▼

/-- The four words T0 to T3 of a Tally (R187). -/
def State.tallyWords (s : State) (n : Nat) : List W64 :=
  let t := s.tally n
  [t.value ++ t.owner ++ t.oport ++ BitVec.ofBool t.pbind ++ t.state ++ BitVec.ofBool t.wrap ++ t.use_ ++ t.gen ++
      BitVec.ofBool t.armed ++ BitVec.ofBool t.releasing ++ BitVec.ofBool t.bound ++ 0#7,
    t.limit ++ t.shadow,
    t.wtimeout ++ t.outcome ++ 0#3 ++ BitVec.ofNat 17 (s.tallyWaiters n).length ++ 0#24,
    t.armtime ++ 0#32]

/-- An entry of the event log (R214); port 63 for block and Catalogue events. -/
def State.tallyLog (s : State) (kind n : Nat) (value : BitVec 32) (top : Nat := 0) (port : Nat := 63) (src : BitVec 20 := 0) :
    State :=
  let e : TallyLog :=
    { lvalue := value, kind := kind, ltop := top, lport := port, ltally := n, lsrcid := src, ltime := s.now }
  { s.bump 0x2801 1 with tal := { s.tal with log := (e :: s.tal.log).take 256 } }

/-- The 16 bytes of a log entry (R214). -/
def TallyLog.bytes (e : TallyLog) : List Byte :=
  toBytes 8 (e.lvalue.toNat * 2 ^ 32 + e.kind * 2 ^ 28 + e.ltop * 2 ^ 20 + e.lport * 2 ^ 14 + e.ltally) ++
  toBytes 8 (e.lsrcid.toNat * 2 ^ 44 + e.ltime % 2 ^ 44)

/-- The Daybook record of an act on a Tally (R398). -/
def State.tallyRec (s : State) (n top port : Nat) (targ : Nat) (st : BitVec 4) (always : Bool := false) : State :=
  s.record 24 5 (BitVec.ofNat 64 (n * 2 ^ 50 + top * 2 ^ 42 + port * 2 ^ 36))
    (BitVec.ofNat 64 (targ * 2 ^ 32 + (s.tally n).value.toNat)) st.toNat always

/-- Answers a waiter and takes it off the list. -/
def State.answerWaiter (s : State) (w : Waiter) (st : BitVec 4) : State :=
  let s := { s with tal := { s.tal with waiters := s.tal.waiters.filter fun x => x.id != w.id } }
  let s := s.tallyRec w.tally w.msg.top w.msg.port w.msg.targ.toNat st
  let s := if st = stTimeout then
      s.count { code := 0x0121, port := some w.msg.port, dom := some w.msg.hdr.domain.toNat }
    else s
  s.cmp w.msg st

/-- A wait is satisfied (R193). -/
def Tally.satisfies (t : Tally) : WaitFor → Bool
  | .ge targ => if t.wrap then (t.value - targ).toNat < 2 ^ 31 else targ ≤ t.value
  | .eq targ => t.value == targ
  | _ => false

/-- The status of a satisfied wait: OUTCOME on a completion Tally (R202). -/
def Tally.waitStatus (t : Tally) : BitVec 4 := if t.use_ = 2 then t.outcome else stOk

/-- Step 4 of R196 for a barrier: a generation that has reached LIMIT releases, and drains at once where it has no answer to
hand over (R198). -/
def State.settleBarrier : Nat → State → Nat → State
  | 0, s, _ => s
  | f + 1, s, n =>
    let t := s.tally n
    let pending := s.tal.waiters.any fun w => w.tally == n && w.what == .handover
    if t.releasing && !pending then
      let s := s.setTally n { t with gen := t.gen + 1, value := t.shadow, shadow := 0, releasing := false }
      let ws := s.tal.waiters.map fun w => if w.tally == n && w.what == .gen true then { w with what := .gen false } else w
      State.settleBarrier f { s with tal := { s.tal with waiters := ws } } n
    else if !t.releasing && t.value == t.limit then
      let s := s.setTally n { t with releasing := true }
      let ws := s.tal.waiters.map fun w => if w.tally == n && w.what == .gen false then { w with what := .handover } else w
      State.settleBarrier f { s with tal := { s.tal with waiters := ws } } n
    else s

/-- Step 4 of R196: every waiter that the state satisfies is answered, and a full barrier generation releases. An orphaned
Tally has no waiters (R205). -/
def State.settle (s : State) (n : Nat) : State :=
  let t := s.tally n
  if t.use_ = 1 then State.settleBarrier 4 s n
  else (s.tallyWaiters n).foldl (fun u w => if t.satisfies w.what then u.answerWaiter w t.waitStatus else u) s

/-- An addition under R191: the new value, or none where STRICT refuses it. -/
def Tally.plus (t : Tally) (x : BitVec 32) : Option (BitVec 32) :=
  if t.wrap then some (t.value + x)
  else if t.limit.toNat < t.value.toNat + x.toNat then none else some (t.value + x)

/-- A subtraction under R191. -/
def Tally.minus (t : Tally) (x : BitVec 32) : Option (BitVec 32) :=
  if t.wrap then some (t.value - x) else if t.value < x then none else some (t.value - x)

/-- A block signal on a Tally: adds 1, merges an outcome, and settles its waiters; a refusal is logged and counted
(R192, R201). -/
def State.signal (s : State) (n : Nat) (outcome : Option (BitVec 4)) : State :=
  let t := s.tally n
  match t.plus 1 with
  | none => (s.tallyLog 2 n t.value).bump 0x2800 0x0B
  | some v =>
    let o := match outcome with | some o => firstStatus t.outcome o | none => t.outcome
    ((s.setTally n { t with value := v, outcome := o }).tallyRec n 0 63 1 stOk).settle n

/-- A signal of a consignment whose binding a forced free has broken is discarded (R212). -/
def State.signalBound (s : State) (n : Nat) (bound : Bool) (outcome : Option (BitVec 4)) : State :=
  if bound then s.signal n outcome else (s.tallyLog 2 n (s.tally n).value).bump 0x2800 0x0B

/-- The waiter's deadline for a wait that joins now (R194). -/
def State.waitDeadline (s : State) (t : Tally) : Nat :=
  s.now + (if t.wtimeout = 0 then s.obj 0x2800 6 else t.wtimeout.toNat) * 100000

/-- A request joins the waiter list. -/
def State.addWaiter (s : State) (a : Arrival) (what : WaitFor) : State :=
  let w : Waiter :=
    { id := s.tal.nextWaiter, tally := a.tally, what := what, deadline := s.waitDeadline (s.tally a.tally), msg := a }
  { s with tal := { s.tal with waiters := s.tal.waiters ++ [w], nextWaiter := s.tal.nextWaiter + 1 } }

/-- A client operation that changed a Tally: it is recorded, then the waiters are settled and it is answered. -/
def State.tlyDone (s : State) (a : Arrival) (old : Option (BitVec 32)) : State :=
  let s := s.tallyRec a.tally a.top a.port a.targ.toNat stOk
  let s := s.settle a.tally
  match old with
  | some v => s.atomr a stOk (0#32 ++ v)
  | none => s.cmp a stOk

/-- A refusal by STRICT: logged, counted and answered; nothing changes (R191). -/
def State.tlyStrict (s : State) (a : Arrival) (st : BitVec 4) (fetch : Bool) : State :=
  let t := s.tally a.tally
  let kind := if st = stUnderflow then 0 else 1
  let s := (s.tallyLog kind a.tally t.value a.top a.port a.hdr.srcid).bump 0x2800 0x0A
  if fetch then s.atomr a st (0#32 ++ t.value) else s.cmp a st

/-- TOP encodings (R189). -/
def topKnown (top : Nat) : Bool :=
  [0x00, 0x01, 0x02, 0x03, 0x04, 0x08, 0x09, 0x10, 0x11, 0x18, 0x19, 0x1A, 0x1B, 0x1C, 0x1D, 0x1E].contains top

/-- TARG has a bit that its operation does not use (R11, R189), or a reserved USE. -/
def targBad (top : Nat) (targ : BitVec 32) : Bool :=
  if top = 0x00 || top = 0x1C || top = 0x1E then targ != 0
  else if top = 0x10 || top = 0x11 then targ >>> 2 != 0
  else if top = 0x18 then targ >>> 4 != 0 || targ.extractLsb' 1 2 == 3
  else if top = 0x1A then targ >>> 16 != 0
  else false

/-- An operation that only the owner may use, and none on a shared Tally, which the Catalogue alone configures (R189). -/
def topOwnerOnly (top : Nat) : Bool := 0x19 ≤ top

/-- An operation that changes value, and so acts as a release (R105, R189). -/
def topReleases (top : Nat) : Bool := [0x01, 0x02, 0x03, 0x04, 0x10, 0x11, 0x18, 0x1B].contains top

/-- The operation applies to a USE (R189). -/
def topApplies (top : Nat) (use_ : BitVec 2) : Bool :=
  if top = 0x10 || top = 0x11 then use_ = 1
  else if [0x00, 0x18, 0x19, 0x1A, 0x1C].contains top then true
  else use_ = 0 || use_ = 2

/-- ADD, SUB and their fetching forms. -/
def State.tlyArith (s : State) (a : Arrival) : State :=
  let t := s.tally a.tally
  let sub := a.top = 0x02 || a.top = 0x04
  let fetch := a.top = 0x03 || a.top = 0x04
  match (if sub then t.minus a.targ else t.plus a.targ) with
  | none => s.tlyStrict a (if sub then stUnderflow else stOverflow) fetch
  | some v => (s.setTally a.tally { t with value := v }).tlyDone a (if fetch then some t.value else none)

▲

**Work task:** Return only the lines between the one holding "if t.wrap then some (t.value + x)" and the one holding "t.value).bump 0x2800 0x0B", inclusive, exactly as they appear above.

**Solution to the problem:**
  if t.wrap then some (t.value + x)
  else if t.limit.toNat < t.value.toNat + x.toNat then none else some (t.value + x)

/-- A subtraction under R191. -/
def Tally.minus (t : Tally) (x : BitVec 32) : Option (BitVec 32) :=
  if t.wrap then some (t.value - x) else if t.value < x then none else some (t.value - x)

/-- A block signal on a Tally: adds 1, merges an outcome, and settles its waiters; a refusal is logged and counted
(R192, R201). -/
def State.signal (s : State) (n : Nat) (outcome : Option (BitVec 4)) : State :=
  let t := s.tally n
  match t.plus 1 with
  | none => (s.tallyLog 2 n t.value).bump 0x2800 0x0B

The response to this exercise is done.